Top of Dataset extract
/-! ### Refusals (R36) -/

/-- An execution that ends in an outcome other than DONE and QUEUED has written nothing. -/
theorem carryOf_refusal (k : ReqKind) (q : Request) (s : State) :
    (carryOf k q s).outcome ≠ .done → (carryOf k q s).outcome ≠ .queued → (carryOf k q s).st = s := by
  cases k
  all_goals
    simp only [carryOf, carryAttach, carryDetach, carryKeepalive, carryQueryAgent, carryRestart, carrySetRights,
      carryCreate, carryRetire, carryLookup, carryRead, carryEnumerate, carryClaim, carryRelease, carryCancelClaim,
      carryRevoke, carryRestore, carryStage, carryUnstage, carryTune, carryApply, carrySetGroup, carryQueryGroup,
      carryWatch, carryUnwatch, carryFetchAttention, carryBind, carryUnbind, carrySetPark, carryQueryChannel,
      carryLinkResume, onHandle, needRight, needOwner, needGuard, claimDecision, claimNow, stageAccepted, tuneAccepted,
      refuse]
    repeat' split
    all_goals first | (intro _ _; rfl) | (intro h _; exact absurd rfl h) | (intro _ h; exact absurd rfl h)

end Sys2Proof.Machine
end

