theorem carryAttach_of_parse (hparse : parseAttach q.agent q.options q.body = some n) :
    ((s.row q.agent).state ≠ .attached → carryAttach q s =
        { st := s.setRow q.agent ((s.row q.agent).begin q.port n), outcome := .done,
          body := [nextEpoch (s.row q.agent).epoch] ++ bytesOf16 n
            ++ [if (s.row q.agent).state = .lost then 2 else 0, 0] })
      ∧ ((s.row q.agent).state = .attached → carryAttach q s =
        { st := (s.lapseAgent q.agent).setRow q.agent ((s.row q.agent).lose.begin q.port n), outcome := .done,
          body := [nextEpoch (s.row q.agent).epoch] ++ bytesOf16 n ++ [1, 1] }) := by
  have hlost : (s.lapseAgent q.agent).row q.agent = (s.row q.agent).lose := (row_lapseAgent s q.agent q.agent).1 rfl
  refine ⟨fun hnot => ?_, fun hattached => ?_⟩
  · simp only [carryAttach, hparse, if_neg hnot]
    cases hstate : (s.row q.agent).state with
    | attached => exact absurd hstate hnot
    | detached => rfl
    | lost => rfl
  · simp only [carryAttach, hparse, hattached, if_true, hlost]
    rfl

end

/-- Settles O40: a live session is lost first, and the new one begins on the row that leaves. -/
theorem attachBeginsSession : Obligations.AttachBeginsSession := by
  intro s p f a n hoffers hagent hparse e
  obtain ⟨hfresh, hlive⟩ := carryAttach_of_parse (s := s.takeFrom p) (q := requestOf f a p 0) hparse
  have hbegin : ∀ row : AgentRow, row.begin p n = { row with
      state := .attached, epoch := nextEpoch row.epoch, port := some p, period := some n
      countdown := if n = 0 then none else some n, expired := false } := fun row => by
    rw [← loadCount_some]
    rfl
  have hexec := exec_attach_of_offers hoffers hagent
  refine ⟨fun hstate => ?_, fun hstate => ?_⟩
  · rw [hfresh hstate] at hexec
    refine hexec.trans ?_
    rw [show (requestOf f a p 0).port = p from rfl, hbegin]
    rfl
  · rw [hlive hstate] at hexec
    refine hexec.trans ?_
    rw [show (requestOf f a p 0).port = p from rfl, hbegin]
    rfl

/-! ### What a DETACH counts (R60) -/

/-- How many records pass a test. -/
def State.countRecords (s : State) (test : Record → Bool) : Nat :=
  (allSlots.filter fun i => (s.record i).any test).length

section
variable (s : State) (a : Agent)

theorem length_heldSlots : (s.heldSlots a).length = s.countRecords fun r => r.state == .held a := by
  unfold State.heldSlots State.countRecords
  congr 1
  refine List.filter_congr fun i _ => ?_
  cases s.record i <;> rfl

theorem claimsOf_eq : s.claimsOf a = s.countRecords fun r => r.queue.contains a := by
  unfold State.claimsOf State.countRecords
  congr 1
  refine List.filter_congr fun i _ => ?_
  cases s.record i <;> rfl

theorem watchesOf_eq : s.watchesOf a = s.countRecords fun r => r.watchers.mem a := by
  unfold State.watchesOf State.countRecords
  congr 1
  refine List.filter_congr fun i _ => ?_
  cases s.record i <;> rfl

/-- The records that go to a waiter: those held with a waiter other than the agent. -/
theorem length_handed : (((s.dropAgent a).heldSlots a).filter fun i =>
    ((s.dropAgent a).record i).any fun r => !r.queue.isEmpty).length
      = s.countRecords fun r => r.state == .held a && r.queue.any (· != a) := by
  rw [heldSlots_of_records (record_dropAgent s a), State.heldSlots, List.filter_filter, State.countRecords]
  congr 1
  refine List.filter_congr fun i _ => ?_
  rw [record_dropAgent]
  cases s.record i with
  | none => rfl
  | some r =>
    have hwaiter : (!(r.queue.filter (· != a)).isEmpty) = r.queue.any (· != a) := by
      induction r.queue with
      | nil => rfl
      | cons b l ih => cases hb : (b != a) <;> simp_all
    simp only [Option.map_some, Option.any_some, Record.dropAgent, hwaiter, Record.heldBy]
    exact Bool.and_comm _ _
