-- ==== Sys2Proof/Certificates/Slice0/Obligations.lean ====
section
/-! DEFINITION. The statements for the provers. Each docstring names the rules of spec/ it formalises; where the rule is marked
as the spec's own decision or inference, or the clause is a choice of this model, it says so and the statement's basis is
'derived'. -/

open Sys2Proof Sys2Proof.Machine

/-! ### Decoding and encoding (30_encoding.md) -/

/-- Decoding the bytes of any well-formed instruction at its port gives the instruction back, with every operand at every
value (R62 to R95). Which port a byte is read at is the model's choice (notes/assumptions/11.md). -/
def Obligations.DecodeOfEncode : Prop :=
  ∀ i : Instr, i.wf = true → decode i.port (encode i) = .ok i

/-- The other direction: whatever bytes decode at a port, the instruction stands at that port and its encoding is those bytes.
Which port a byte is read at is the model's choice (notes/assumptions/11.md). -/
def Obligations.EncodeOfDecode : Prop :=
  ∀ (p : Port) (bs : List Byte) (i : Instr), decode p bs = .ok i → i.port = p ∧ encode i = bs

/-- Words written out from the spec's encodings decode to the rows they stand for, one or more of each format (R60, R62, R63,
R70, R74, R75, R80, R85, R95, R99). Which port a byte is read at is the model's choice (notes/assumptions/11.md). -/
def Obligations.SpecWordsDecode : Prop :=
  decode .client [1] = .ok .handshake ∧ decode .client [7] = .ok (.opReserved67 1) ∧
  decode .channel [0xA5] = .ok .sync ∧ decode .channel [0x06] = .ok .ack ∧ decode .channel [0x58] = .ok .idleSync ∧
  decode .channel [0xA5, 0x16, 0x4C] = .ok .cmdReset ∧ decode .channel [0xA5, 0x36, 0x6C] = .ok .cmdPrefetch ∧
  decode .channel [0xA5, 0x23, 0x79] = .ok .cmdFetch ∧ decode .channel [0xA5, 0x23, 0x5C] = .ok .cue ∧
  decode .channel [0xA5, 0x19, 0x43] = .ok (.cmd 0x19 0x43) ∧
  decode .channel [0xA5, 0x03, 0x0A, 0x14, 0x05, 0x38, 0x4D, 0x00, 0x12] =
    .ok (.pollFrame 0x03 0x0A 0x14 0x05 0x38 0x4D 0x00 0x12) ∧
  decode .channel
      [0xA5, 0x23, 0x01, 0x00, 0x01, 0x01, 0x01, 0x00, 0x00, 0x01, 0x01, 0x00, 0x01, 0x00, 0x01, 0x02, 0x03, 0x01, 0x40, 0x7F, 0x20,
        0x31, 0x32, 0x40] =
    .ok (.cstFrame 0x23 #v[0x01, 0x00, 0x01, 0x01, 0x01, 0x00, 0x00, 0x01, 0x01, 0x00, 0x01, 0x00, 0x01, 0x02, 0x03, 0x01, 0x40,
      0x7F, 0x20, 0x31, 0x32] 0x40) ∧
  decode .channel
      [0xA5, 0x19, 0x00, 0x46, 0x6F, 0x46, 0x6F, 0x32, 0x6D, 0x32, 0x6D, 0x5A, 0x01, 0x00, 0x02, 0x00, 0x00, 0x14, 0x79, 0x34,
        0x01, 0x34, 0x01, 0x34, 0x01, 0x30, 0x17, 0x34, 0x01, 0x00, 0x00, 0x00, 0x00, 0x6C] =
    .ok (.setupWrite #v[0x00, 0x46, 0x6F, 0x46, 0x6F, 0x32, 0x6D, 0x32, 0x6D, 0x5A, 0x01, 0x00, 0x02, 0x00, 0x00, 0x14, 0x79,
      0x34, 0x01, 0x34, 0x01, 0x34, 0x01, 0x30, 0x17, 0x34, 0x01, 0x00, 0x00, 0x00, 0x00] 0x6C) ∧
  decode .rawId [0x3E] = .ok .idTrim ∧ decode .rawId [0x4C] = .ok (.idOther 0x4C) ∧
  decode .rawId [0x4F] = .ok (.idInvalid4E4F 1) ∧ decode .rawId [0xFF] = .ok (.idInvalid80FF 0x7F)
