/-! ### A transmission, event by event (R132, R270) -/

/-- The elementary events of a transmission of `n + 1` bytes: each write granted, 42 ticks between two. -/
def transmission : Nat → List Input
  | 0 => [.grant]
  | n + 1 => .grant :: (List.replicate 42 .tick ++ transmission n)

theorem step_grant_write {s : State} {rest : List Input} (hin : s.inbox = .grant :: rest) (hu : s.sub = .wr) :
    step s = .next (answerWrite true { s with inbox := rest }) := by
  rw [step_cons hin, handle_grant]
  simp only [grant, hu]

/-- The elementary events of a transmission do what its bytes do in one step. -/
theorem run_transmission (rest : List Input) : ∀ (n : Nat) (s : State), s.sub = .wr → sendsFrame s.seq = true →
    s.idx.toNat + (n + 1) = (outFrame s).length →
    Host.Core.run Sys2Proof.core (43 * n + 1) { s with inbox := transmission n ++ rest } =
      .next (sendBytes (n + 1) { s with inbox := rest })
  | 0, s, hu, _, _ => run_one (step_grant_write (s := { s with inbox := _ }) rfl hu)
  | n + 1, s, hu, hf, hn => by
    have hidx : (s.idx + 1).toNat = s.idx.toNat + 1 := idx_succ (by omega)
    have hgap : ∀ inbox, answerWrite true { s with inbox := inbox } =
        { beginDelay s.seq gapMs { s with idx := s.idx + 1 } with inbox := inbox } := fun inbox =>
      answerWrite_gap { s with inbox := inbox } hf (by show (s.idx + 1).toNat ≠ (outFrame s).length; omega)
    generalize hd : beginDelay s.seq gapMs { s with idx := s.idx + 1 } = d at hgap
    have hnext : ∀ inbox, endDelay { d with inbox := inbox } =
        { issueWrite s.seq { d with timer := 0 } with inbox := inbox } := fun inbox => by
      subst hd
      exact endDelay_gap _ hf
    have hticks := run_ticks (s := d) (n := 42) (by rw [← hd]; rfl) (by rw [← hd]; rfl) (by decide) (transmission n ++ rest)
    rw [hnext] at hticks
    have hstart : step { s with inbox := transmission (n + 1) ++ rest } =
        .next { d with inbox := List.replicate 42 .tick ++ (transmission n ++ rest) } := by
      rw [transmission, List.cons_append, List.append_assoc]
      exact (step_grant_write (s := { s with inbox := _ }) rfl hu).trans (congrArg Host.Outcome.next (hgap _))
    have hrest := run_transmission rest n (issueWrite s.seq { d with timer := 0 }) rfl hf (by
      subst hd
      show (s.idx + 1).toNat + (n + 1) = (outFrame s).length
      omega)
    rw [show 43 * (n + 1) + 1 = 42 + (43 * n + 1) + 1 by omega, run_succ _ _ _ hstart, run_add 42 _ _ _ hticks, hrest,
      sendBytes, hgap, hnext]

/-- Settles O17: `run_transmission` at three bytes. -/
theorem commandFrameIsWritesAndGaps : Obligations.CommandFrameIsWritesAndGaps := by
  unfold Obligations.CommandFrameIsWritesAndGaps
  rintro s c k l hl ⟨rfl, hu, hi⟩ hc
  have hcmd : sendsCommand s.seq = true := by rcases hl with hq | hq | hq <;> rw [hq] <;> rfl
  have hout : outFrame s = [0xA5, c, k] := by rw [outFrame_command hcmd, hc]; rfl
  have hf := sendsFrame_of_command hcmd
  have hpass : exec (.cmd c k) s = .next (sendBytes 3 s) :=
    congrArg Host.Outcome.next (passFrame_out ((aboutToSend_iff _ s).mpr ⟨hu, hi, hf, hout⟩))
  rw [hpass]
  exact run_transmission s.inbox 2 s hu hf (by rw [hi, hout]; rfl)

/-! ### Failed answers (R45, R46, R236) -/

theorem deny_read {s : State} (hu : s.sub = .rd) (lost : Nat) :
    deny lost s = answerRead none { s with held := s.held.drop lost } := by
  simp only [deny, hu]

theorem deny_write {s : State} (hu : s.sub = .wr) (lost : Nat) : deny lost s = answerWrite false s := by
  simp only [deny, hu]

section

variable {s : State} {lost : Nat} {rest : List Input} (hin : s.inbox = .deny lost :: rest)
include hin

theorem step_deny_body (hu : s.sub = .rd) :
    step s = .next (answerRead none { s with held := s.held.drop lost, inbox := rest }) :=
  (step_cons hin).trans (congrArg Host.Outcome.next (deny_read (s := { s with inbox := rest }) hu lost))

theorem step_deny_wait (hu : s.sub = .rd) (hb : readsBody s.seq = false) :
    step s = .next (afterWait (.err .timeout) { s with held := s.held.drop lost, inbox := rest }) := by
  rw [step_deny_body hin hu, answerRead_wait (by exact hb)]
  rfl

theorem step_deny_write (hu : s.sub = .wr) : step s = .next (answerWrite false { s with inbox := rest }) :=
  (step_cons hin).trans (congrArg Host.Outcome.next (deny_write (s := { s with inbox := rest }) hu lost))

theorem step_deny_frame (hu : s.sub = .wr) (hf : sendsFrame s.seq = true) :
    step s = .next (afterFrame (.err .shortTransfer) { s with inbox := rest }) := by
  rw [step_deny_write hin hu, answerWrite_refused _ (by exact hf)]

theorem step_deny_byte (hu : s.sub = .wr) (hf : sendsFrame s.seq = false) :
    step s = .next (afterByte (.err .shortTransfer) { s with inbox := rest }) := by
  rw [step_deny_write hin hu, answerWrite_byte (by exact hf)]
  rfl

end

/-- Settles O36: at each of these labels the failed answer is a return. -/
theorem failureWithoutRetry : Obligations.FailureWithoutRetry := by
  unfold Obligations.FailureWithoutRetry
  refine fun s lost rest hin => ⟨fun hl hu => ?_, fun hq hu => ?_, fun hl hu => ?_⟩
  · have hb : readsBody s.seq = false := by rcases hl with hq | hq | hq <;> rw [hq] <;> rfl
    rw [step_deny_wait hin hu hb]
    rcases hl with hq | hq | hq
    · rw [afterWait_poSync (by exact hq)]; rfl
    · rw [afterWait_feC36Ack (by exact hq)]; rfl
    · rw [afterWait_feC23Ack (by exact hq)]; rfl
  · rw [step_deny_body hin hu, answerRead_poll (by exact hq)]
    rfl
  · rcases hl with hq | hq | hq
    · rw [step_deny_byte hin hu (by rw [hq]; rfl), afterByte_poAckTx (by exact hq)]; rfl
    · rw [step_deny_frame hin hu (by rw [hq]; rfl), afterFrame_feC36Tx (by exact hq)]; rfl
    · rw [step_deny_frame hin hu (by rw [hq]; rfl), afterFrame_feC23Tx (by exact hq)]; rfl
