-- ==== Sys2Proof/Decode.lean ====
section
/-! DEFINITION. `decodeTableWord` over the rows of spec/opcode_table.json that give bits (none does), and the decoding of a received
frame of the management link: from its kind, tag and payload to the request it spells (Table 11-3), with the encoder beside it. -/

namespace Sys2Proof

/-- No row of spec/opcode_table.json gives bits, so no word spells a command (log entry 3). -/
def decodeTableWord (_nbits _w : Nat) : Option Instr := none

/-- Two bytes of an unsigned number, low byte first (R180). -/
def le16 (b0 b1 : Byte) : BitVec 16 := b1 ++ b0

/-- Four bytes of an unsigned number, low byte first (R180). -/
def le32 (b0 b1 b2 b3 : Byte) : BitVec 32 := (b3 ++ b2) ++ (b1 ++ b0)

/-- The bytes of a 16-bit field, low byte first (R180). -/
def bytes16 (x : BitVec 16) : List Byte := [x.extractLsb' 0 8, x.extractLsb' 8 8]

/-- The bytes of a 32-bit field, low byte first (R180). -/
def bytes32 (x : BitVec 32) : List Byte := [x.extractLsb' 0 8, x.extractLsb' 8 8, x.extractLsb' 16 8, x.extractLsb' 24 8]

/-- The three mark bytes of MASK as one bitmap, little-endian (R180). -/
def le24 (b0 b1 b2 : Byte) : BitVec 24 := b2 ++ (b1 ++ b0)

/-- The bytes of the marks of MASK (R180). -/
def bytes24 (x : BitVec 24) : List Byte := [x.extractLsb' 0 8, x.extractLsb' 8 8, x.extractLsb' 16 8]

/-- A POWER payload: the action chooses the row; an undefined action decodes to none (Table 11-2, R81). -/
def decodePower (tag bay action : Byte) : Option Instr :=
  match action.toNat with
  | 0 => some (.powerOn tag bay)
  | 1 => some (.powerOffSoft tag bay)
  | 2 => some (.powerOffHard tag bay)
  | 3 => some (.powerCycle tag bay)
  | 4 => some (.powerReset tag bay)
  | 5 => some (.powerClearFault tag bay)
  | _ => none

/-- A MATCH_SET payload after its length fields: the pattern and the response must fill it exactly, and the matcher chooses the row
(R181, section 4.2); HEARTBEAT ignores enable, one-shot, window and response. The eight fields before the pattern take 8 bytes by
their widths in Table 11-3, whose length column says 7 + p + r: the widths are followed (log entry 13). -/
def decodeMatchSet (tag line matcher enable oneShot : Byte) (window : BitVec 16) (p r : Nat) (rest : List Byte) : Option Instr :=
  if rest.length = p + r then
    match matcher.toNat with
    | 0 => some (.matchSetHeartbeat tag line (rest.take p))
    | 1 => some (.matchSetPrompt tag line enable oneShot window (rest.take p) (rest.drop p))
    | _ => none
  else none

/-- A FILL payload: 512 data bytes after the id, the index and the generation (Table 11-4). -/
def decodeFill (tag id index : Byte) (generation : BitVec 16) (rest : List Byte) : Option Instr :=
  if h : rest.length = 512 then some (.fill tag id index generation ⟨rest.toArray, by simpa using h⟩) else none

/-- The request a received frame spells: its kind chooses the payload layout of Table 11-3; `none` where the payload's length is not
the one the table gives or where the value that chooses the row (the POWER action, the matcher) is undefined (R167, R181). A kind
that is no request kind spells UNDEFINED_REQUEST whatever its payload; a RESTART is taken whatever its payload (R166). -/
def decodeRequest (kind tag : Byte) (payload : List Byte) : Option Instr :=
  match kind.toNat with
  | 0x01 => if payload = [] then some (.ident tag) else none
  | 0x02 => match payload with
    | [scope] => some (if scope = 0xFF then .statusPart tag else .statusBay tag scope)
    | _ => none
  | 0x03 => match payload with
    | [scope, m0, m1, m2] => some (.mask tag scope (le24 m0 m1 m2))
    | _ => none
  | 0x04 => some (.restart tag)
  | 0x08 => match payload with
    | [line, d, p, st, ft, idle, cts, lo, det, pol, cus, w, e] => some (.lineSet tag line ⟨d, p, st, ft, idle, cts, lo, det, pol, cus, w, e⟩)
    | _ => none
  | 0x09 => match payload with
    | line :: drain :: n :: bytes => if bytes.length = n.toNat then some (.send tag line drain bytes) else none
    | _ => none
  | 0x0A => match payload with
    | [line, d] => some (.sendBreak tag line d)
    | _ => none
  | 0x0B => match payload with
    | [line, level] => some (.rts tag line level)
    | _ => none
  | 0x10 => match payload with
    | [line, form, v0, v1, v2, v3] => some (.rateSet tag line form (le32 v0 v1 v2 v3))
    | _ => none
  | 0x11 => match payload with
    | [line, mode] => some (.rateMode tag line mode)
    | _ => none
  | 0x12 => match payload with
    | [line] => some (.rateDetect tag line)
    | _ => none
  | 0x13 => match payload with
    | [line, clear] => some (.quality tag line clear)
    | _ => none
  | 0x18 => match payload with
    | [line, pages] => some (.historySize tag line pages)
    | _ => none
  | 0x19 => match payload with
    | [line] => some (.historyClear tag line)
    | _ => none
  | 0x1A => match payload with
    | [line, s0, s1, s2, s3, n] => some (.history tag line (le32 s0 s1 s2 s3) n)
    | _ => none
  | 0x1B => match payload with
    | [line, form, s0, s1, s2, s3, c0, c1] => some (.attach tag line form (le32 s0 s1 s2 s3) (le16 c0 c1))
    | _ => none
  | 0x1C => match payload with
    | [line, c0, c1] => some (.credit tag line (le16 c0 c1))
    | _ => none
  | 0x1D => match payload with
    | [line] => some (.detach tag line)
    | _ => none
  | 0x20 => match payload with
    | line :: m :: en :: one :: w0 :: w1 :: p :: r :: rest => decodeMatchSet tag line m en one (le16 w0 w1) p.toNat r.toNat rest
    | _ => none
  | 0x21 => match payload with
    | [bay, src, p0, p1, g0, g1, act, lim, en] => some (.watchSet tag bay ⟨src, le16 p0 p1, le16 g0 g1, act, lim, en⟩)
    | _ => none
  | 0x22 => match payload with
    | [bay] => some (.watchClear tag bay)
    | _ => none
  | 0x28 => match payload with
    | [bay, action] => decodePower tag bay action
    | _ => none
  | 0x29 => match payload with
    | [bay, pg, ss, ho, rp, bt, wt] => some (.powerSet tag bay ⟨pg, ss, ho, rp, bt, wt⟩)
    | _ => none
  | 0x2A => match payload with
    | [b, d] => some (.budget tag b d)
    | _ => none
  | 0x2B => match payload with
    | [r, f0, f1, f2, f3, f4, f5, f6] => some (.store tag r ⟨f0, f1, f2, f3, f4, f5, f6⟩)
    | _ => none
  | 0x30 => match payload with
    | [bay, c0, c1, c2, c3, w, e] => some (.insert tag bay (le32 c0 c1 c2 c3) w e)
    | _ => none
  | 0x31 => match payload with
    | [bay, force] => some (.eject tag bay force)
    | _ => none
  | 0x32 => match payload with
    | [r0, r1, r2, r3, r4, r5, r6, r7, ra, ft, wt] => some (.cacheSet tag ⟨#v[r0, r1, r2, r3, r4, r5, r6, r7], ra, ft, wt⟩)
    | _ => none
  | 0x33 => if payload = [] then some (.cacheQuery tag) else none
  | 0x34 => match payload with
    | id :: index :: g0 :: g1 :: rest => decodeFill tag id index (le16 g0 g1) rest
    | _ => none
  | 0x35 => match payload with
    | [id] => some (.fillFail tag id)
    | _ => none
  | 0x36 => match payload with
    | [id, outcome] => some (.writeDone tag id outcome)
    | _ => none
  | _ => some (.undefinedRequest tag kind)

/-- The frame of a request: its kind, its tag and its payload (Table 11-3); fields the kind ignores are written 0. -/
structure RequestFrame where
  kind : Byte
  tag : Byte
  payload : List Byte
  deriving DecidableEq, Repr

/-- The frame that spells a request; `none` for an event. -/
def encodeRequest : Instr → Option RequestFrame
  | .ident tag => some ⟨0x01, tag, []⟩
  | .statusBay tag scope => some ⟨0x02, tag, [scope]⟩
  | .statusPart tag => some ⟨0x02, tag, [0xFF]⟩
  | .mask tag scope marks => some ⟨0x03, tag, scope :: bytes24 marks⟩
  | .restart tag => some ⟨0x04, tag, []⟩
  | .lineSet tag line f => some ⟨0x08, tag, [line, f.dataBits, f.parity, f.stopBits, f.flushThreshold, f.idleFlush, f.ctsHonour,
      f.loopback, f.detectOnPowerOn, f.loopPolicy, f.customRate, f.window, f.errorThreshold]⟩
  | .send tag line drain bytes => some ⟨0x09, tag, line :: drain :: BitVec.ofNat 8 bytes.length :: bytes⟩
  | .sendBreak tag line d => some ⟨0x0A, tag, [line, d]⟩
  | .rts tag line level => some ⟨0x0B, tag, [line, level]⟩
  | .rateSet tag line form value => some ⟨0x10, tag, line :: form :: bytes32 value⟩
  | .rateMode tag line mode => some ⟨0x11, tag, [line, mode]⟩
  | .rateDetect tag line => some ⟨0x12, tag, [line]⟩
  | .quality tag line clear => some ⟨0x13, tag, [line, clear]⟩
  | .historySize tag line pages => some ⟨0x18, tag, [line, pages]⟩
  | .historyClear tag line => some ⟨0x19, tag, [line]⟩
  | .history tag line start count => some ⟨0x1A, tag, line :: (bytes32 start ++ [count])⟩
  | .attach tag line form start credit => some ⟨0x1B, tag, line :: form :: (bytes32 start ++ bytes16 credit)⟩
  | .credit tag line count => some ⟨0x1C, tag, line :: bytes16 count⟩
  | .detach tag line => some ⟨0x1D, tag, [line]⟩
  | .matchSetHeartbeat tag line pattern =>
      some ⟨0x20, tag, [line, 0, 0, 0, 0, 0, BitVec.ofNat 8 pattern.length, 0] ++ pattern⟩
  | .matchSetPrompt tag line enable oneShot window pattern response =>
      some ⟨0x20, tag, [line, 1, enable, oneShot] ++ bytes16 window ++
        [BitVec.ofNat 8 pattern.length, BitVec.ofNat 8 response.length] ++ pattern ++ response⟩
  | .watchSet tag bay f => some ⟨0x21, tag, [bay, f.source] ++ bytes16 f.period ++ bytes16 f.grace ++ [f.action, f.limit, f.enable]⟩
  | .watchClear tag bay => some ⟨0x22, tag, [bay]⟩
  | .powerOn tag bay => some ⟨0x28, tag, [bay, 0]⟩
  | .powerOffSoft tag bay => some ⟨0x28, tag, [bay, 1]⟩
  | .powerOffHard tag bay => some ⟨0x28, tag, [bay, 2]⟩
  | .powerCycle tag bay => some ⟨0x28, tag, [bay, 3]⟩
  | .powerReset tag bay => some ⟨0x28, tag, [bay, 4]⟩
  | .powerClearFault tag bay => some ⟨0x28, tag, [bay, 5]⟩
  | .powerSet tag bay f => some ⟨0x29, tag, [bay, f.powerGood, f.softStop, f.holdOff, f.resetPulse, f.button, f.weight]⟩
  | .budget tag b d => some ⟨0x2A, tag, [b, d]⟩
  | .store tag r f => some ⟨0x2B, tag, [r, f.f0, f.f1, f.f2, f.f3, f.f4, f.f5, f.f6]⟩
  | .insert tag bay capacity w e => some ⟨0x30, tag, bay :: (bytes32 capacity ++ [w, e])⟩
  | .eject tag bay force => some ⟨0x31, tag, [bay, force]⟩
  | .cacheSet tag f => some ⟨0x32, tag, f.reserves.toList ++ [f.readAhead, f.fetchTimeout, f.writebackTimeout]⟩
  | .cacheQuery tag => some ⟨0x33, tag, []⟩
  | .fill tag id index generation data => some ⟨0x34, tag, id :: index :: (bytes16 generation ++ data.toList)⟩
  | .fillFail tag id => some ⟨0x35, tag, [id]⟩
  | .writeDone tag id outcome => some ⟨0x36, tag, [id, outcome]⟩
  | .undefinedRequest tag kind => some ⟨kind, tag, []⟩
  | _ => none

end Sys2Proof
end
Bottom of Dataset extract
### Task details
Given the records above, restate word for word only the lines starting at the one with "exact Bool.and_comm _ _" and ending at the one with "0x31, 0x32, 0x40]".

### Task answer
    exact Bool.and_comm _ _
-- ==== Sys2Proof/Certificates/Slice0/Obligations.lean ====
section
/-! DEFINITION. The statements for the provers. Each docstring names the rules of spec/ it formalises; where the rule is marked
as the spec's own decision or inference, or the clause is a choice of this model, it says so and the statement's basis is
'derived'. -/

open Sys2Proof Sys2Proof.Machine

/-! ### Decoding and encoding (30_encoding.md) -/

/-- Decoding the bytes of any well-formed instruction at its port gives the instruction back, with every operand at every
value (R62 to R95). Which port a byte is read at is the model's choice (notes/assumptions/11.md). -/
def Obligations.DecodeOfEncode : Prop :=
  ∀ i : Instr, i.wf = true → decode i.port (encode i) = .ok i

/-- The other direction: whatever bytes decode at a port, the instruction stands at that port and its encoding is those bytes.
Which port a byte is read at is the model's choice (notes/assumptions/11.md). -/
def Obligations.EncodeOfDecode : Prop :=
  ∀ (p : Port) (bs : List Byte) (i : Instr), decode p bs = .ok i → i.port = p ∧ encode i = bs

/-- Words written out from the spec's encodings decode to the rows they stand for, one or more of each format (R60, R62, R63,
R70, R74, R75, R80, R85, R95, R99). Which port a byte is read at is the model's choice (notes/assumptions/11.md). -/
def Obligations.SpecWordsDecode : Prop :=
  decode .client [1] = .ok .handshake ∧ decode .client [7] = .ok (.opReserved67 1) ∧
  decode .channel [0xA5] = .ok .sync ∧ decode .channel [0x06] = .ok .ack ∧ decode .channel [0x58] = .ok .idleSync ∧
  decode .channel [0xA5, 0x16, 0x4C] = .ok .cmdReset ∧ decode .channel [0xA5, 0x36, 0x6C] = .ok .cmdPrefetch ∧
  decode .channel [0xA5, 0x23, 0x79] = .ok .cmdFetch ∧ decode .channel [0xA5, 0x23, 0x5C] = .ok .cue ∧
  decode .channel [0xA5, 0x19, 0x43] = .ok (.cmd 0x19 0x43) ∧
  decode .channel [0xA5, 0x03, 0x0A, 0x14, 0x05, 0x38, 0x4D, 0x00, 0x12] =
    .ok (.pollFrame 0x03 0x0A 0x14 0x05 0x38 0x4D 0x00 0x12) ∧
  decode .channel
      [0xA5, 0x23, 0x01, 0x00, 0x01, 0x01, 0x01, 0x00, 0x00, 0x01, 0x01, 0x00, 0x01, 0x00, 0x01, 0x02, 0x03, 0x01, 0x40, 0x7F, 0x20,
        0x31, 0x32, 0x40] =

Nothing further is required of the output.